Hundreds of Women Petition FDA on Essure

Hundreds of people have written to FDA, with most asking the agency to pull Bayer's Essure permanent birth control from the market.

Marie Thibault




Hundreds of people have sent comments to FDA petitioning against Bayer HealthCare's Essure permanent birth control system. Most of the comments are from women who were implanted with Essure and allege the device caused significant side effects. 

The public comments were sent in response to an FDA notice scheduling a meeting of the Obstetrics and Gynecology Devices Panel of the Medical Devices Advisory Committee for September 24. The panelists will discuss Essure, consider the risks and benefits based on scientific data, and make recommendations on future use, labeling, and, if necessary, any potential studies.

The Essure system, which Bayer acquired with its 2013 purchase of Conceptus, consists of nickel-titanium alloy inserts implanted hysteroscopically in a woman's fallopian tubes.

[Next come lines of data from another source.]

/-! ### advanceFree -/
@[simp] theorem Chip.advanceFree_regs (c : Chip) : (c.advanceFree).regs = c.regs := rfl
@[simp] theorem Chip.advanceFree_tbl (c : Chip) : (c.advanceFree).tbl = c.tbl := rfl
@[simp] theorem Chip.advanceFree_now (c : Chip) : (c.advanceFree).now = c.now := rfl
@[simp] theorem Chip.advanceFree_out (c : Chip) : (c.advanceFree).out = c.out := rfl
@[simp] theorem Chip.advanceFree_pba (c : Chip) : (c.advanceFree).pba = c.pba := rfl
@[simp] theorem Chip.advanceFree_supervisor (c : Chip) : (c.advanceFree).supervisor = c.supervisor := rfl
@[simp] theorem Chip.advanceFree_parts (c : Chip) : (c.advanceFree).parts = c.parts := rfl
@[simp] theorem Chip.advanceFree_echoUnread (c : Chip) : (c.advanceFree).echoUnread = c.echoUnread := rfl
@[simp] theorem Chip.advanceFree_inReset (c : Chip) : (c.advanceFree).inReset = c.inReset := rfl
@[simp] theorem Chip.advanceFree_alarmLow (c : Chip) : (c.advanceFree).alarmLow = c.alarmLow := rfl
@[simp] theorem Chip.advanceFree_tempo (c : Chip) : (c.advanceFree).tempo = c.tempo := rfl
@[simp] theorem Chip.advanceFree_ep (c : Chip) : (c.advanceFree).ep = c.ep := rfl
@[simp] theorem Chip.advanceFree_score (c : Chip) : (c.advanceFree).score = c.score := rfl
@[simp] theorem Chip.advanceFree_stg (c : Chip) : (c.advanceFree).stg = c.stg := rfl
@[simp] theorem Chip.advanceFree_can (c : Chip) : (c.advanceFree).can = c.can := rfl
@[simp] theorem Chip.advanceFree_fab (c : Chip) : (c.advanceFree).fab = c.fab := rfl
@[simp] theorem Chip.advanceFree_pol (c : Chip) : (c.advanceFree).pol = c.pol := rfl
@[simp] theorem Chip.advanceFree_guard (c : Chip) : (c.advanceFree).guard = c.guard := rfl
@[simp] theorem Chip.advanceFree_eth (c : Chip) : (c.advanceFree).eth = c.eth := rfl
@[simp] theorem Chip.advanceFree_adj (c : Chip) : (c.advanceFree).adj = c.adj := rfl
@[simp] theorem Chip.advanceFree_frer (c : Chip) : (c.advanceFree).frer = c.frer := rfl
@[simp] theorem Chip.advanceFree_sas (c : Chip) : (c.advanceFree).sas = c.sas := rfl
@[simp] theorem Chip.advanceFree_sig (c : Chip) : (c.advanceFree).sig = c.sig := rfl
@[simp] theorem Chip.advanceFree_pawn (c : Chip) : (c.advanceFree).pawn = c.pawn := rfl
@[simp] theorem Chip.advanceFree_castle (c : Chip) : (c.advanceFree).castle = c.castle := rfl
@[simp] theorem Chip.advanceFree_otp (c : Chip) : (c.advanceFree).otp = c.otp := rfl
@[simp] theorem Chip.advanceFree_cx (c : Chip) : (c.advanceFree).cx = c.cx := rfl
@[simp] theorem Chip.advanceFree_host (c : Chip) : (c.advanceFree).host = c.host := rfl
@[simp] theorem Chip.advanceFree_power (c : Chip) : (c.advanceFree).power = c.power := rfl
@[simp] theorem Chip.advanceFree_mem (c : Chip) : (c.advanceFree).mem = c.mem := rfl
@[simp] theorem Chip.advanceFree_gambit (c : Chip) : (c.advanceFree).gambit = c.gambit := rfl
@[simp] theorem Chip.advanceFree_arb (c : Chip) : (c.advanceFree).arb = c.arb := rfl
@[simp] theorem Chip.advanceFree_tap (c : Chip) : (c.advanceFree).tap = c.tap := rfl

/-! ### the values written -/
@[simp] theorem Chip.emit_out_eq (c : Chip) (o : Out) : (c.emit o).out = c.out ++ [o] := rfl
@[simp] theorem Chip.advanceFree_free_eq (c : Chip) : c.advanceFree.free = c.free + 1 := rfl
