-- ==== Sys2Proof/Laws/PerInstr.lean ====
section
/-! SUPPORT. Statements made command by command: the partitions, squares and engines that a well-formed command names exist. -/

namespace Sys2Proof.Laws.Operands

set_option Elab.async false

/-- The operands of a command that name a partition. -/
def partitions : Instr → List Nat
  | .pageOwnerWrite k _ _ _ => [k]
  | .pageIrqForceWrite k _ _ _ => [k]
  | .supvXfer k j _ => [k, j]
  | .denyPop k j _ => [k, j]
  | .capture k _ => [k]
  | .holdCfgWrite k _ _ _ => [k]
  | .tempoCtrlWrite k _ _ _ => [k]
  | .setGo k _ => [k]
  | .almCtrlWrite k _ _ _ => [k]
  | .tsyncConfigWrite k _ _ _ => [k]
  | .canCtrlWrite k _ _ _ _ => [k]
  | .rxMailboxLock k _ _ _ => [k]
  | .rxMailboxRelease k _ _ _ => [k]
  | .txReq k _ _ => [k]
  | .txCancel k _ _ => [k]
  | .boRecover k _ _ => [k]
  | .errCapRead k _ _ => [k]
  | .sdsModeWrite k _ _ _ => [k]
  | .mdioCmd k _ _ => [k]
  | .lastDropRead k _ _ => [k]
  | .stgFlush k _ _ => [k]
  | .stgHwmRead k _ _ => [k]
  | .stgLastErrRead k _ _ => [k]
  | .tableEntryWrite k _ _ _ _ => [k]
  | .quarantineClear k _ _ _ => [k]
  | .hostSignalWrite k _ _ _ _ => [k]
  | .pawnKick k _ _ => [k]
  | .bufSplitWrite k _ _ => [k]
  | .sweepNow k _ _ _ => [k]
  | .plCtrlReset k _ _ => [k]
  | .reint k _ => [k]
  | .swap k _ => [k]
  | .txnBegin w k => [w, k]
  | .txnCommitImmediate w k => [w, k]
  | .txnCommitNextBoundary w k => [w, k]
  | .txnCommitAtTime w k => [w, k]
  | .txnRollback w k => [w, k]
  | .txnBadCmd w k _ => [w, k]
  | .txnJournalWrite k _ _ _ _ _ => [k]
  | .castleLoad w k => [w, k]
  | .castleWrap w k => [w, k]
  | .castleImport w k => [w, k]
  | .castleGenerate w k => [w, k]
  | .castleUnload w k => [w, k]
  | .castleErase w k => [w, k]
  | .castlePubkey w k => [w, k]
  | .castleStore w k => [w, k]
  | .castleUnstore w k => [w, k]
  | .castleClearResign w k => [w, k]
  | .castleRootRetry w k _ => [w, k]
  | .castleCommandDone k => [k]
  | .sleepLatchWrite k _ _ => [k]
  | .jrTailWrite w k _ _ => [w, k]
  | .retireGo k _ => [k]
  | .bistRun k _ _ => [k]
  | .restart k _ => [k]
  | .arbPing w k => [w, k]
  | .arbFlush w k => [w, k]
  | .arbArchRead w k => [w, k]
  | .arbEyeScan w k => [w, k]
  | .arbMka w k => [w, k]
  | .arbCommandDone k _ => [k]
  | .ent7Read k _ => [k]
  | .functionLevelReset k => [k]
  | .perstAssert k => [k]
  | .hdmaTxTailWrite w k _ _ _ => [w, k]
  | .hdmaTxFetch k _ _ _ => [k]
  | .hdmaRxDeliver p _ => [p]
  | .rxIrqTimer k _ => [k]
  | .bar4Read k _ _ => [k]
  | .bar4Write k _ _ => [k]
  | .bar4AtomicOp k _ _ _ _ _ => [k]
  | .semAcquireRead k _ _ => [k]
  | .semRelease k _ => [k]
  | .werrPop k _ => [k]
  | .bnlKeyWrite w _ _ _ => [w]
  | .txSelWrite w _ _ => [w]
  | .peerCfgWrite w _ _ _ => [w]
  | .gambitStage w k => [w, k]
  | .gambitChunk w k => [w, k]
  | .gambitActivate w k => [w, k]
  | .gambitConfirm w k => [w, k]
  | .gambitAbandon w k => [w, k]
  | .pwrPlay w => [w]
  | .pwrQuiet w => [w]
  | .pwrAdjournedWarm w => [w]
  | .pwrAdjournedCold w => [w]
  | .wakeHostSideband k => [k]
  | .rstCmd w _ _ => [w]
  | .blkRst w _ => [w]
  | .refCtrlWrite w _ _ => [w]
  | .lcProvisioned w _ => [w]
  | .lcField w _ => [w]
  | .lcReturn w _ => [w]
  | .lcDecommissioned w _ => [w]
  | .pcieLinkUp k _ _ => [k]
  | .dlDown k => [k]
  | .perstNRelease k => [k]
  | _ => []
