theorem witness_BenolsiaAccessLeasesAndKeys_11 : ∃ (s : State) (k : Copy) (m : List Byte) (n : Nat) (key : SaInst),
    s.chip.passes .running = true ∧
    s.chip.fab.copies = [k] ∧ k.appended = true ∧ k.output = 70 ∧ k.kind = .eth ∧ k.mirror = false ∧ k.arrived = k.cells ∧ k.cls < 8 ∧ s.chip.residenceOver k = false ∧
    oneToken ≤ s.chip.bnlLevel.tokens ∧ m = (frameBytes k.data).drop (bnlOffset (frameBytes k.data)) ∧ 32 + beAt m 12 2 ≤ m.length ∧
    leAt m 0 1 = 1 ∧ beAt m 12 2 ≤ 1024 ∧ agentTypes.contains (leAt m 1 1) = true ∧ leAt m 14 1 = 0 ∧
    s.chip.bnlPeer (beAt m 2 2) = some n ∧ beAt m 4 2 = s.chip.fldOf Reg.BNL.GWID 15 0 ∧ lookupKey s.chip.host.bnlKeys 0 = some key ∧
    sget 0 s.chip.host.peerKey n = 1 ∧ (s.chip.reg (Reg.BNL.PEER_SEQ n)).toNat < beAt m 8 4 ∧ s.chip.arbRunning = true :=
  ⟨{ chip := { regs := [(0x90040, 1), (0xb1400, 0xC0000003)], fab := { copies := [{ id := 1, output := 70, kind := .eth, appended := true, data := [0, 0, 0, 0, 0, 0, 0, 0, 0, 0, 0, 0, 0, 0, 0, 0] ++ List.replicate 12 0 ++ [0x88, 0xB5] ++ [1, 0x13, 0, 3, 0, 0, 0, 5, 0, 0, 0, 9, 0, 0, 0, 0] ++ List.replicate 40 0 }] }, host := { bnlKeys := [(0, { slot := 9, key := [1] })], peerKey := [(0, 1)] } } }, { id := 1, output := 70, kind := .eth, appended := true, data := [0, 0, 0, 0, 0, 0, 0, 0, 0, 0, 0, 0, 0, 0, 0, 0] ++ List.replicate 12 0 ++ [0x88, 0xB5] ++ [1, 0x13, 0, 3, 0, 0, 0, 5, 0, 0, 0, 9, 0, 0, 0, 0] ++ List.replicate 40 0 }, [1, 0x13, 0, 3, 0, 0, 0, 5, 0, 0, 0, 9, 0, 0, 0, 0] ++ List.replicate 40 0, 0, { slot := 9, key := [1] }, by decide⟩

theorem witness_BenolsiaAccessLeasesAndKeys_12 : ∃ (s : State) (r : BnlReq) (eye : Nat) (x : Chip × Nat × List Nat),
    s.chip.passes .running = true ∧
    s.chip.serves r 2 = true ∧ r.body.length = 36 ∧ arbKnown (leAt r.body 0 1) = true ∧
    x = s.chip.served.arbWork (s.chip.peerPart r.peer) (leAt r.body 0 1) ((List.range 8).map fun j => beAt r.body (4 + 4 * j) 4) eye :=
  ⟨{ chip := { regs := [(0x90040, 1), (0xb1400, 0xC0000003)], host := { agent := [{ typ := 2, peer := 0, gwid := 3, mac := 7, square := 48, tag := 5, body := [3] ++ List.replicate 35 0 }] } } }, { typ := 2, peer := 0, gwid := 3, mac := 7, square := 48, tag := 5, body := [3] ++ List.replicate 35 0 }, 0, (Chip.served { regs := [(0x90040, 1), (0xb1400, 0xC0000003)], host := { agent := [{ typ := 2, peer := 0, gwid := 3, mac := 7, square := 48, tag := 5, body := [3] ++ List.replicate 35 0 }] } }).arbWork 0 3 (List.replicate 8 0) 0, by decide⟩

theorem witness_BenolsiaAccessLeasesAndKeys_13 : ∃ (s : State) (r : BnlReq),
    s.chip.passes .running = true ∧
    s.chip.serves r 3 = true ∧ 36 + beAt r.body 6 2 ≤ r.body.length ∧ s.chip.fab.copies.all (fun k => !(k.appended && k.output == 68)) = true ∧
    s.chip.cxRoom (s.chip.peerPart r.peer) = true :=
  ⟨{ chip := { regs := [(0x90040, 1), (0xb1400, 0xC0000003)], host := { agent := [{ typ := 3, peer := 0, gwid := 3, mac := 7, square := 48, tag := 5, body := List.replicate 40 0 }] } } }, { typ := 3, peer := 0, gwid := 3, mac := 7, square := 48, tag := 5, body := List.replicate 40 0 }, by decide⟩

theorem witness_BenolsiaAccessLeasesAndKeys_14 : ∃ (s : State) (r : BnlReq),
    s.chip.passes .running = true ∧
    s.chip.serves r 4 = true ∧ r.bcast = false ∧ r.body.length = 8 ∧ leAt r.body 0 1 = 0 ∧ beAt r.body 2 2 ≤ 1024 :=
  ⟨{ chip := { regs := [(0x90040, 1), (0xb1400, 0xC0000003)], host := { agent := [{ typ := 4, peer := 0, gwid := 3, mac := 7, square := 48, tag := 5, body := List.replicate 8 0 }] } } }, { typ := 4, peer := 0, gwid := 3, mac := 7, square := 48, tag := 5, body := List.replicate 8 0 }, by decide⟩

theorem witness_BenolsiaAccessLeasesAndKeys_15 : ∃ (s : State) (r : BnlReq),
    s.chip.passes .running = true ∧
    s.chip.serves r 5 = true ∧ r.body.length = 5 ∧ 1 ≤ leAt r.body 4 1 ∧ leAt r.body 4 1 ≤ 31 ∧ s.chip.peerPart r.peer = s.chip.supervisor :=
  ⟨{ chip := { regs := [(0x90040, 1), (0xb1400, 0xC0000003)], host := { agent := [{ typ := 5, peer := 0, gwid := 3, mac := 7, square := 48, tag := 5, body := [0, 0, 0, 1, 31] }] } } }, { typ := 5, peer := 0, gwid := 3, mac := 7, square := 48, tag := 5, body := [0, 0, 0, 1, 31] }, by decide⟩

theorem witness_GambitCommandResults_1 : ∃ (s : State) (w : Nat) (k : Nat),
    s.chip.passes .recovery = true ∧
    k < 4 ∧ s.chip.accepts w (Reg.ARB.CMD k) = true ∧ s.chip.bitOf (Reg.ARB.CSTAT k) 31 = false ∧ s.chip.arbState ≠ 3 ∧ s.chip.inRecovery = false :=
  ⟨{ chip := { regs := [(0x90040, 1), (0x90284, 0x105)] } }, 3, 3, by decide⟩
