-- ==== Sys2Proof/Tests/Slice0.lean ====
section
/-! SUPPORT. Tests: expected values are those of 95_test_vectors.md, whose vector each docstring names, or are worked out from
the rule it names. Then witnesses: states and operands that meet the hypotheses of each statement together. -/

namespace Sys2Proof.Tests

open Sys2Proof.Machine Sys2Proof.Claims

/-! ### Helpers -/

/-- A PIXMEM that holds these bytes from address `o` on, 0 elsewhere. -/
def pixels (o : Nat) (bytes : List Nat) : Memory :=
  (bytes.zipIdx.filter fun p => p.1 ≠ 0).map fun p => (o + p.2, BitVec.ofNat 8 p.1)

/-- The same bytes in `n` rows of pitch 64. -/
def rows (n o : Nat) (bytes : List Nat) : Memory := (List.range n).flatMap fun j => pixels (o + 64 * j) bytes

/-- A LUT entry (40, 10, 2). -/
def entry : LutEntry := ⟨true, 40#8, 10#8, 2#8⟩

/-- The start state of section 7: `PITCH` = 64, `LUT[5]` = `LUT[32]` = (40, 10, 2), `x[4]` = 0x1234. -/
def base : State :=
  { ((State.reset.setLut 5#6 entry).setLut 32#6 entry).setReg 4#3 0x1234#32 with pitch := 64#16 }

/-- What `get` finds after the step that executes the word `w`. -/
def ran {α : Type} (s : State) (w : Nat) (get : State → α) : Option α :=
  match step (s.withFetchWord 32 w) with
  | .next t => some (get t)
  | .fault _ => none
  | .refused _ => none

/-- n bytes of PIXMEM from `o`, `st` apart. -/
def bytesAt (o n st : Nat) (t : State) : List Nat := (List.range n).map fun i => (t.pix.read (o + i * st)).toNat

/-- What the error vectors report: host `STATUS`, `ERRINFO`, `ERRCMD`, `CMDCNT`. -/
def report (t : State) : Word × Word × Word × Word := (t.hostStatus, t.errinfo, t.errcmd, t.cmdcnt)

/-! ### Well-formedness: the ill-formed terms are refused -/

/-- 30_encoding.md R85: the chroma superblock has no unit rows 4..7, the luma superblock has. -/
theorem test_wf_refuses_chroma_rows_4_to_7 :
    (Instr.dispatch .h .chroma 4#3).wf = false ∧ (Instr.dispatch .v .chroma 7#3).wf = false ∧
    (Instr.dispatch .h .chroma 3#3).wf = true ∧ (Instr.dispatch .v .luma 7#3).wf = true := by decide

/-! ### Decoding: words written out bit by bit from the formats of 30_encoding.md R82 and the opcodes of R84 -/

/-- `opc`(6), then the fields of formats Z, P, I, CR and CW. -/
theorem test_decode_control :
    decode 0b00000000000000000000000000000000#32 = .command .nop ∧
    decode 0b00000100000000000000000000000000#32 = .command .done ∧
    decode 0b00001000001100000000000000000000#32 = .command (.pref 0x300000#26) ∧
    decode 0b00001101000000000000000001000000#32 = .command (.li 2#3 64#16) ∧
    decode 0b00010000100000000000000000000010#32 = .command (.lih 1#3 2#16) ∧
    decode 0b00010110100000000000000000000101#32 = .command (.csrr 5#3 5#8) ∧
    decode 0b00011000001000000000000000000011#32 = .command (.csrw 3#8 2#3) := by decide

/-- Formats TW, TR, UW and UR. -/
theorem test_decode_tables :
    decode 0b00100000000100000000000000100000#32 = .command (.lutw 32#6 1#3) ∧
    decode 0b00100101000000000000000000100000#32 = .command (.lutr 2#3 32#6) ∧
    decode 0b00101000000100000000000000101101#32 = .command (.lvlw 45#6 1#3) ∧
    decode 0b00101101000000000000000000101101#32 = .command (.lvlr 2#3 45#6) ∧
    decode 0b00110000010000000000000000001111#32 = .command (.lvuw 15#4 4#3) ∧
    decode 0b00110101000000000000000000001111#32 = .command (.lvur 2#3 15#4) := by decide

/-- Format C: `dir` is bit 19, `w` is bit 18 (section 2.3: 42340020, 41B80020). -/
theorem test_decode_classifier :
    decode 0b01000010001101000000000000100000#32 = .command (.cls 4#3 3#3 .v true 32#6) ∧
    decode 0b01000001101110000000000000100000#32 = .command (.cls 3#3 3#3 .h false 32#6) := by decide

/-- Formats K4, K and E: `m` is bit 17, `h` is bit 16. -/
theorem test_decode_kernels :
    decode 0b01000100000100100000000000000000#32 = .command (.k4 1#3 .v true false) ∧
    decode 0b01000100000110010000000000000000#32 = .command (.k4 1#3 .h false true) ∧
    decode 0b01001000001110000000000000000000#32 = .command (.k8 3#3 .h) ∧
    decode 0b01001100001100000000000000000000#32 = .command (.k16 3#3 .v) ∧
    decode 0b01010000001100000000000000100000#32 = .command (.lpf4 3#3 .v 32#6) ∧
    decode 0b01010100001110000000000000010100#32 = .command (.lpf8 3#3 .h 20#6) ∧
    decode 0b01011000001100000000000000000101#32 = .command (.lpf16 3#3 .v 5#6) := by decide

/-- Format D: `plane` is bit 18 (section 2.3: 600C0003, 60000007). -/
theorem test_decode_dispatch :
    decode 0b01100000000011000000000000000011#32 = .command (.dispatch .h .chroma 3#3) ∧
    decode 0b01100000000000000000000000000111#32 = .command (.dispatch .v .luma 7#3) := by decide

/-- Section 2.3: illegal words, by the check of R91 that refuses them. -/
theorem test_decode_refuses :
    decode 0x1C000000#32 = .reject .opcode ∧ decode 0xFC000000#32 = .reject .opcode ∧
    decode 0x00000001#32 = .reject .reservedBit ∧ decode 0x0C010000#32 = .reject .reservedBit ∧
    decode 0x18800003#32 = .reject .reservedBit ∧ decode 0x44060000#32 = .reject .reservedBit ∧
    decode 0x58300045#32 = .reject .reservedBit ∧ decode 0x2090003F#32 = .reject .reservedBit ∧
    decode 0x600C0004#32 = .reject .chromaRow := by decide

/-- The host's views of the decoder and of the fetch: bit 0 of the table's numbering is bit 0 of the word (R80). -/
theorem test_decodeTableWord :
    decodeTableWord 32 0x0D000040 = some (.li 2#3 64#16) ∧ decodeTableWord 32 0x1C000000 = none ∧
    (State.reset.withFetchWord 32 0x0D000040).cmdq = [0x0D000040#32] := by decide

/-! ### Control and immediates -/

/-- CT15. -/
theorem test_nop : ran State.reset 0x00000000 report = some (0#32, 0#32, 0#32, 1#32) := by decide

/-- CT9: host `STATUS` afterwards. -/
theorem test_done : ran State.reset 0x04000000 (fun t => t.hostStatus) = some 0x00000001#32 := by decide

/-- CT16: every word with opcode 0x02 is legal. -/
theorem test_pref : ran State.reset 0x0BFFFFFF report = some (0#32, 0#32, 0#32, 1#32) := by decide

/-- CT2: no sign extension. -/
theorem test_li : ran State.reset 0x0D00FFFF (fun t => t.reg 2#3) = some 0x0000FFFF#32 := by decide

/-- CT3: the low half is kept. -/
theorem test_lih : ran (State.reset.setReg 1#3 0x00000A28#32) 0x10800002 (fun t => t.reg 1#3) = some 0x00020A28#32 := by decide

/-! ### CSRs -/

/-- CT5, CT6, CT8: `ID`, `PIXSIZE`, and the stream's view of `STATUS`. -/
theorem test_csrr_constants :
    ran State.reset 0x15000000 (fun t => t.reg 2#3) = some 0x44424631#32 ∧
    ran State.reset 0x15000009 (fun t => t.reg 2#3) = some 0x00010000#32 ∧
    ran State.reset 0x15000002 (fun t => t.reg 2#3) = some 0x00000004#32 := by decide

/-- CT7: the running command is not in the queue. -/
theorem test_csrr_qstat :
    ran { State.reset with cmdq := [0#32, 0#32, 0#32, 0#32] } 0x15000008 (fun t => t.reg 2#3) = some 0x00001003#32 := by decide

Women undergo a confirmation test three months after implantation to ensure the fallopian tubes are blocked by tissue ingrowth around the inserts. Essure has had FDA approval since 2002. 

There have been more than 5000 complaints related to Essure submitted to FDA's Manufacturer and User Facility Device Experience (MAUDE) database between November 2002 and May 2015, according to FDA

Commenters give firsthand accounts of their troubles with Essure. Numerous women write about unexplained weight gain, pain, migraines, menstrual irregularities, and other complications, which started after Essure implantation. Some of the comments come from patients' loved ones, including sons, husbands, and cousins. One son writes that "I have seen Mother live everyday in pain and ER trips."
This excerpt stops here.